How does suggestive search account for misspelled words?

I’ve seen this when searching on google. Even if a person misspells arthritis, for example, and types in arthritis instead, Google figured out what the person means. I need to implement something similar on my website. Roughly how is this accomplished in the database? Do websites create a common search table in a database that includes a column of mis-spelled variations?

Thanks!

If and only if your platform is Linux that uses PHP and MySql or similar databases…

Try searching for sounds like or maybe soundex.

AFAIK, most searches do not depend on adding fields with misspellings, but reduce words into their components. i.e. “stemmer”, “lexeme”, “phoneme”.

I just tried some MySQL FULLTEXT queries, but although they found exact matches very well, disappointingly they did not return misspelled words.

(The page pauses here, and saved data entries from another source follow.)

/-- A word row of the primary bus fixes ADDR's bit 0 at 0 (R46). -/
theorem primaryWordRows_even : ∀ row ∈ rows, kindField row.pattern = 0#4 → sizeField row.pattern = true →
    row.mask.getLsbD 0 = true ∧ row.pattern.getLsbD 0 = false := by
  decide +kernel

/-- A row of the secondary bus is a byte access below, between or above the two holes (R42, R46). -/
theorem secondaryRows_cover : ∀ row ∈ rows, kindField row.pattern = 1#4 →
    sizeField row.pattern = false ∧
    (row.lastAddr < 0x6100 ∨ (0x7F00 ≤ row.firstAddr ∧ row.lastAddr < 0x7F20) ∨ 0x8000 ≤ row.firstAddr) := by
  decide +kernel

/-! ### Words that select no row -/

theorem no_row_of_primary_outside {w : OpWord} (hkind : kindField w = 0#4)
    (haddr : ¬ InPrimaryMap (addrField w).toNat) : ∀ row ∈ rows, row.selects w ≠ true := by
  intro row hrow hsel
  obtain ⟨hfirst, hlast⟩ := Row.addr_bounds_of_selects hsel
  apply haddr
  rcases primaryRows_cover row hrow ((Row.kindField_of_selects hrow hsel).trans hkind) with hwindow | ⟨hone, hmap⟩
  · exact ⟨by omega, by omega⟩
  · have hself : (addrField w).toNat = row.firstAddr := by omega
    rwa [hself]

theorem no_row_of_primary_odd_word {w : OpWord} (hkind : kindField w = 0#4) (hsize : sizeField w = true)
    (hodd : w.getLsbD 0 = true) : ∀ row ∈ rows, row.selects w ≠ true := by
  intro row hrow hsel
  obtain ⟨hmask, heven⟩ := primaryWordRows_even row hrow ((Row.kindField_of_selects hrow hsel).trans hkind)
    ((Row.sizeField_of_selects hrow hsel).trans hsize)
  rw [Row.getLsbD_of_selects hsel hmask, heven] at hodd
  cases hodd

theorem no_row_of_secondary_word {w : OpWord} (hkind : kindField w = 1#4) (hsize : sizeField w = true) :
    ∀ row ∈ rows, row.selects w ≠ true := by
  intro row hrow hsel
  obtain ⟨hbyte, _⟩ := secondaryRows_cover row hrow ((Row.kindField_of_selects hrow hsel).trans hkind)
  rw [Row.sizeField_of_selects hrow hsel, hsize] at hbyte
  cases hbyte

theorem no_row_of_secondary_hole {w : OpWord} (hkind : kindField w = 1#4)
    (hhole : (0x6100 ≤ (addrField w).toNat ∧ (addrField w).toNat ≤ 0x7EFF) ∨
      (0x7F20 ≤ (addrField w).toNat ∧ (addrField w).toNat ≤ 0x7FFF)) : ∀ row ∈ rows, row.selects w ≠ true := by
  intro row hrow hsel
  obtain ⟨hfirst, hlast⟩ := Row.addr_bounds_of_selects hsel
  obtain ⟨_, hcover⟩ := secondaryRows_cover row hrow ((Row.kindField_of_selects hrow hsel).trans hkind)
  omega

theorem decode_of_no_row {q : Request} (h : ∀ row ∈ rows, row.selects q.word ≠ true) :
    decode q = .error (refusalReason q.word) := by
  simp [decode, List.find?_eq_none.mpr h]

/-! ### The reason under which a word is refused (R222, log entry 16) -/

theorem malformedWord_of_primary {w : OpWord} (hkind : kindField w = 0#4) (hzero : w.toNat / 2 ^ 24 % 4 = 0) :
    malformedWord w = false := by
  have hfield : w.extractLsb' 24 2 = 0#2 := extractLsb'_eq_zero hzero
  simp [malformedWord, hkind, hfield]

theorem malformedWord_of_secondary {w : OpWord} (hkind : kindField w = 1#4) (hzero : w.toNat / 2 ^ 24 % 4 = 0)
    (hhigh : w.toNat / 2 ^ 16 % 2 ^ 8 = 0) : malformedWord w = false := by
  have hfield : w.extractLsb' 24 2 = 0#2 := extractLsb'_eq_zero hzero
  have haddr : w.extractLsb' 16 8 = 0#8 := extractLsb'_eq_zero hhigh
  simp [malformedWord, hkind, hfield, haddr]

theorem refusalReason_primary {w : OpWord} (hkind : kindField w = 0#4) (hzero : w.toNat / 2 ^ 24 % 4 = 0) :
    refusalReason w =
      if w.toNat / 2 ^ 26 % 2 = 1 ∧ w.toNat % 2 = 1 then .misaligned (addrField w) else .notInBlock (addrField w) := by
  rw [refusalReason, malformedWord_of_primary hkind hzero, hkind, sizeField_eq, addrField_odd]
  simp

theorem refusalReason_secondary {w : OpWord} (hkind : kindField w = 1#4) (hzero : w.toNat / 2 ^ 24 % 4 = 0)
    (hhigh : w.toNat / 2 ^ 16 % 2 ^ 8 = 0) :
    refusalReason w = if w.toNat / 2 ^ 26 % 2 = 1 then .wrongWidth else .notInBlock (addrField w) := by
  simp [refusalReason, malformedWord_of_secondary hkind hzero hhigh, hkind, sizeField_eq]

end Sys2Proof

namespace Sys2Proof.Machine

theorem step_of_no_row {s : State} {q : Request} {rest : List Request} (hs : s.schedule = q :: rest)
    (hrows : ∀ row ∈ rows, row.selects q.word ≠ true) {e : DecodeRefusal} (he : refusalReason q.word = e) :
    step s = .refused (refusalOf e) :=
  step_of_decode_error hs (he ▸ decode_of_no_row hrows)

end Sys2Proof.Machine

namespace Sys2Proof

open Machine

/-- Settles O5: the word rows of the primary bus are even, the secondary bus has none, and the width and alignment
reasons come before the address. -/
theorem wrongWidthAndOddWordsAreRefused : Obligations.WrongWidthAndOddWordsAreRefused := by
  intro s q rest hs w hzero hword
  have hsize : sizeField q.word = true := by rw [sizeField_eq]; exact decide_eq_true hword
  constructor
  · intro hkind hodd
    have hk : kindField q.word = 0#4 := kindField_eq hkind
    have hbit : q.word.getLsbD 0 = true := by simpa [BitVec.getLsbD, Nat.testBit_zero] using hodd
    have hreason : refusalReason q.word = .misaligned (addrField q.word) := by
      rw [refusalReason_primary hk hzero, if_pos ⟨hword, hodd⟩]
    exact ⟨addrField q.word, addrField_toNat q.word,
      step_of_no_row hs (no_row_of_primary_odd_word hk hsize hbit) hreason⟩
  · intro hkind hhigh
    have hk : kindField q.word = 1#4 := kindField_eq hkind
    have hreason : refusalReason q.word = .wrongWidth := by
      rw [refusalReason_secondary hk hzero hhigh, if_pos hword]
    exact step_of_no_row hs (no_row_of_secondary_word hk hsize) hreason

/-- Settles O6: every primary row lies in the map of R41 and R64. -/
theorem primaryAddressesOutsideTheBlockAreRefused : Obligations.PrimaryAddressesOutsideTheBlockAreRefused := by
  intro s q rest hs w a hkind hzero haligned houtside
  have hk : kindField q.word = 0#4 := kindField_eq hkind
  have haddr : (addrField q.word).toNat = a := addrField_toNat q.word
  have hmap : ¬ InPrimaryMap (addrField q.word).toNat := by
    rw [haddr]
    rintro ⟨hwindow, hindex⟩
    exact houtside.elim (absurd hwindow) hindex
  have hreason : refusalReason q.word = .notInBlock (addrField q.word) := by
    rw [refusalReason_primary hk hzero, if_neg (by omega)]
  exact ⟨addrField q.word, haddr, step_of_no_row hs (no_row_of_primary_outside hk hmap) hreason⟩

/-- Settles O7: every secondary row lies below, between or above the two holes of R42. -/
theorem secondaryHolesAreRefused : Obligations.SecondaryHolesAreRefused := by
  intro s q rest hs w a hkind hzero hhole
  have hk : kindField q.word = 1#4 := kindField_eq hkind
  have haddr : (addrField q.word).toNat = a := by
    rw [addrField_toNat]
    omega
  have hreason : refusalReason q.word = .notInBlock (addrField q.word) := by
    rw [refusalReason_secondary hk (by omega) (by omega), if_neg (by omega)]
  exact ⟨addrField q.word, haddr, step_of_no_row hs (no_row_of_secondary_hole hk (by rwa [haddr])) hreason⟩

/-- Settles O52: under R24 the base is a multiple of the window's size, so the sum stays below 2^24. -/
theorem windowAddressNeverCarries : Obligations.WindowAddressNeverCarries := by
  intro s off hs
  obtain ⟨_, _, _, _, _, hbase, _⟩ := hs
  have hea := windowEA_toNat hbase off
  exact ⟨by rw [hea, hbase], hea⟩

end Sys2Proof
end

section
/-! The opcode table read both ways (R61 to R63): a word that selects a row decodes to that row's instruction, each
instruction's word selects its row and gives the operands back, and a row's instruction is spelled by the word that
selected it. -/

namespace Sys2Proof

open Machine

/-! ### The row a word selects -/

/-- Two rows that one word selects agree on every bit that both fix (R63). -/
theorem Row.agree_of_selects {a b : Row} {w : OpWord} (ha : a.selects w = true) (hb : b.selects w = true) :
    (a.pattern ^^^ b.pattern) &&& (a.mask &&& b.mask) = 0 := by
  rw [← (a.selects_iff w).mp ha, ← (b.selects_iff w).mp hb]
  ext i hi
  simp only [BitVec.getElem_and, BitVec.getElem_xor, BitVec.getElem_zero, BitVec.ofNat_eq_ofNat]
  cases w[i] <;> cases a.mask[i] <;> cases b.mask[i] <;> rfl

/-- The rows before a selected row are not selected, so the search of the table stops at it. -/
theorem find?_of_selects {row : Row} (hrow : row ∈ rows) {w : OpWord} (h : row.selects w = true) :
    rows.find? (fun row => row.selects w) = some row := by
  obtain ⟨before, after, hsplit⟩ := List.append_of_mem hrow
  obtain ⟨_, _, hdisjoint⟩ := List.pairwise_append.mp (hsplit ▸ rows_disjoint)
  refine List.find?_eq_some_iff_append.mpr ⟨h, before, after, hsplit, fun a ha => ?_⟩
  have hne := hdisjoint a ha row List.mem_cons_self
  rw [Bool.not_eq_true']
  exact Bool.eq_false_iff.mpr fun hsel => hne (Row.agree_of_selects hsel h)

/-- A request whose word selects a row decodes to what that row makes of it (R63). -/
theorem decode_of_selects {q : Request} {row : Row} (hrow : row ∈ rows) (h : row.selects q.word = true) :
    decode q = .ok (row.make q.word q.operands) :=
  decode_of_find (find?_of_selects hrow h) q.operands

/-- Only a word that selects a row decodes. -/
theorem exists_row_of_decode {q : Request} {i : Instr} (h : decode q = .ok i) :
    ∃ row ∈ rows, row.selects q.word = true ∧ i = row.make q.word q.operands := by
  by_contra hnone
  have hno : ∀ row ∈ rows, row.selects q.word ≠ true := fun row hrow hsel =>
    hnone ⟨row, hrow, hsel, Except.ok.inj (h.symm.trans (decode_of_selects hrow hsel))⟩
  rw [decode_of_no_row hno] at h
  cases h

theorem length_filter_selects_le_one (w : OpWord) : (rows.filter (fun row => row.selects w)).length ≤ 1 := by
  by_contra! htwo
  have hsel : ∀ k, (hk : k < (rows.filter (fun row => row.selects w)).length) →
      (rows.filter (fun row => row.selects w))[k].selects w = true :=
    fun _ hk => (List.mem_filter.mp (List.getElem_mem hk)).2
  have hne := List.pairwise_iff_getElem.mp (rows_disjoint.filter _) 0 1 (by omega) htwo Nat.zero_lt_one
  exact hne (Row.agree_of_selects (hsel 0 _) (hsel 1 htwo))

/-- Settles O3: any two rows differ in a bit that both fix. -/
theorem decodeFollowsTheTable : Obligations.DecodeFollowsTheTable := by
  refine ⟨length_filter_selects_le_one, fun q row hrow h => ?_, fun q h => ?_⟩
  · exact decode_of_selects hrow ((row.selects_iff q.word).mpr h)
  · have hno : ∀ row ∈ rows, row.selects q.word ≠ true :=
      fun row hrow hsel => h row hrow ((row.selects_iff q.word).mp hsel)
    exact ⟨⟨_, decode_of_no_row hno⟩, fun s rest hs => ⟨_, step_of_no_row hs hno rfl⟩⟩

/-! ### From the instruction to its word and back -/

theorem decode_encode_of_row {i : Instr} {row : Row} (hrow : row ∈ rows)
    (hsel : (encode i).word &&& row.mask = row.pattern)
    (hmake : row.make (encode i).word (encode i).operands = i) : decode (encode i) = .ok i := by
  rw [decode_of_selects hrow ((row.selects_iff _).mpr hsel), hmake]

/-- An instruction with a word of its own: its operands all stand beside the word. -/
theorem decode_encode_of_find {i : Instr} {w : OpWord} {o : Operands} {row : Row} (hword : encode i = ⟨w, o⟩)
    (hfind : rows.find? (fun row => row.selects w) = some row) (hmake : row.make w o = i) :
    decode (encode i) = .ok i := by
  rw [hword, decode_of_find hfind o, hmake]

theorem bridgeRow_mem {k : Nat} {row : Row} (h : bridgeRows[k]? = some row) : row ∈ rows := by
  simp [rows, List.mem_of_getElem? h]

theorem secondaryRow_mem {k : Nat} {row : Row} (h : secondaryRows[k]? = some row) : row ∈ rows := by
  simp [rows, List.mem_of_getElem? h]

/-- A window's row fixes what stands above the offset and leaves the offset free (R61). -/
theorem and_window {m k : Nat} (hi : BitVec m) (off : BitVec k) :
    (hi ++ off) &&& (BitVec.allOnes m ++ 0#k) = hi ++ 0#k := by
  rw [BitVec.and_append, BitVec.and_allOnes, BitVec.and_zero]

/-- The row of a word access fixes bit 0 of the offset at 0 as well (R46). -/
theorem and_evenWindow {m k : Nat} (hi : BitVec m) {off : BitVec k} (heven : evenOffset off = true) :
    (hi ++ off) &&& (BitVec.allOnes m ++ 1#k) = hi ++ 0#k := by
  have hlow : off &&& 1#k = 0#k := by
    rw [BitVec.and_one_eq_setWidth_ofBool_getLsbD, (Bool.not_eq_true' _).mp heven]
    simp
  rw [BitVec.and_append, BitVec.and_allOnes, hlow]

/-- A byte access reads back the byte that was put beside its word (R62). -/
theorem half_low_byte (v : Byte) : (v.setWidth 16).setWidth 8 = v := by
  rw [BitVec.setWidth_setWidth_of_le v (by decide), BitVec.setWidth_eq]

However, as John_Betong posted, soundex is worth a try.

IMHO, PostgreSQL (and probably other databases as well) has more advanced text search features

1 Like

This is just my thinking but wouldn’t google do something more clever than just looking at similar words. At a guess i would have thought they would look at what the user enters, what they ultimately click on and how this compares to other searches. E.g If 200,000 people type is arthritis and click on a webpage that contains that word surely it would make sense that the 30 people who type arthitis accidentally and still click on a webpage about arthritis or realise and retype the word correctly and search again and then click on a webpage about arthritis actually wanted arthritis as the search term. Over time and millions of interactions google could build a very powerful system to work out what someone actually means and offer the ‘did you mean XXX’. Google bombing is similar in some respects where enough links with certain keywords pointed to a certain webpage and eventually google assumed that is what people wanted to see https://en.wikipedia.org/wiki/Google_bomb.

I don’t think this would be easy to replicate on a single site. But i could be entirely off in my thinking.

Have you had a chance to experiment with SOUNDEX yet? It has limitations, but has some potential too. eg.

mysql> SELECT SOUNDEX('transit') AS `root`
    ->  , SOUNDEX('transition') AS `verb`
    ->  , SOUNDEX('transitory') AS `adjective`
    ->  , SOUNDEX('transet') AS `vowel`
    ->  , SOUNDEX('trrannsitt') AS `consonants`
    ->  , SOUNDEX('dransit') AS `first`
    ->  , SOUNDEX('trnst') AS `novowels`
    ->  , SOUNDEX('atransit') AS `xvowel`
    ->  , SOUNDEX('you') AS `notme`
    ->  , SOUNDEX('yew') AS `tree`
    ->  , SOUNDEX('ewe') AS `bah`;
+-------+--------+-----------+-------+------------+-------+----------+--------+-------+------+------+
| root  | verb   | adjective | vowel | consonants | first | novowels | xvowel | notme | tree | bah  |
+-------+--------+-----------+-------+------------+-------+----------+--------+-------+------+------+
| T6523 | T65235 | T65236    | T6523 | T6523      | D6523 | T6523    | A36523 | Y000  | Y000 | E000 |
+-------+--------+-----------+-------+------------+-------+----------+--------+-------+------+------+

Notice that the value is the first letter of the word, subsequent vowels have no significance, and the subsequent consonants are represented as digits.

I think in combination with SUBSTRING a very crude imperfect “misspelling search” could be put together. Maybe use with PHP levenshtein? Though TBH I really think a better approach would be to use a better tool for the job (eg. PostgreSQL) instead of pushing the limits of a database not best suited for such work.

This topic was automatically closed 91 days after the last reply. New replies are no longer allowed.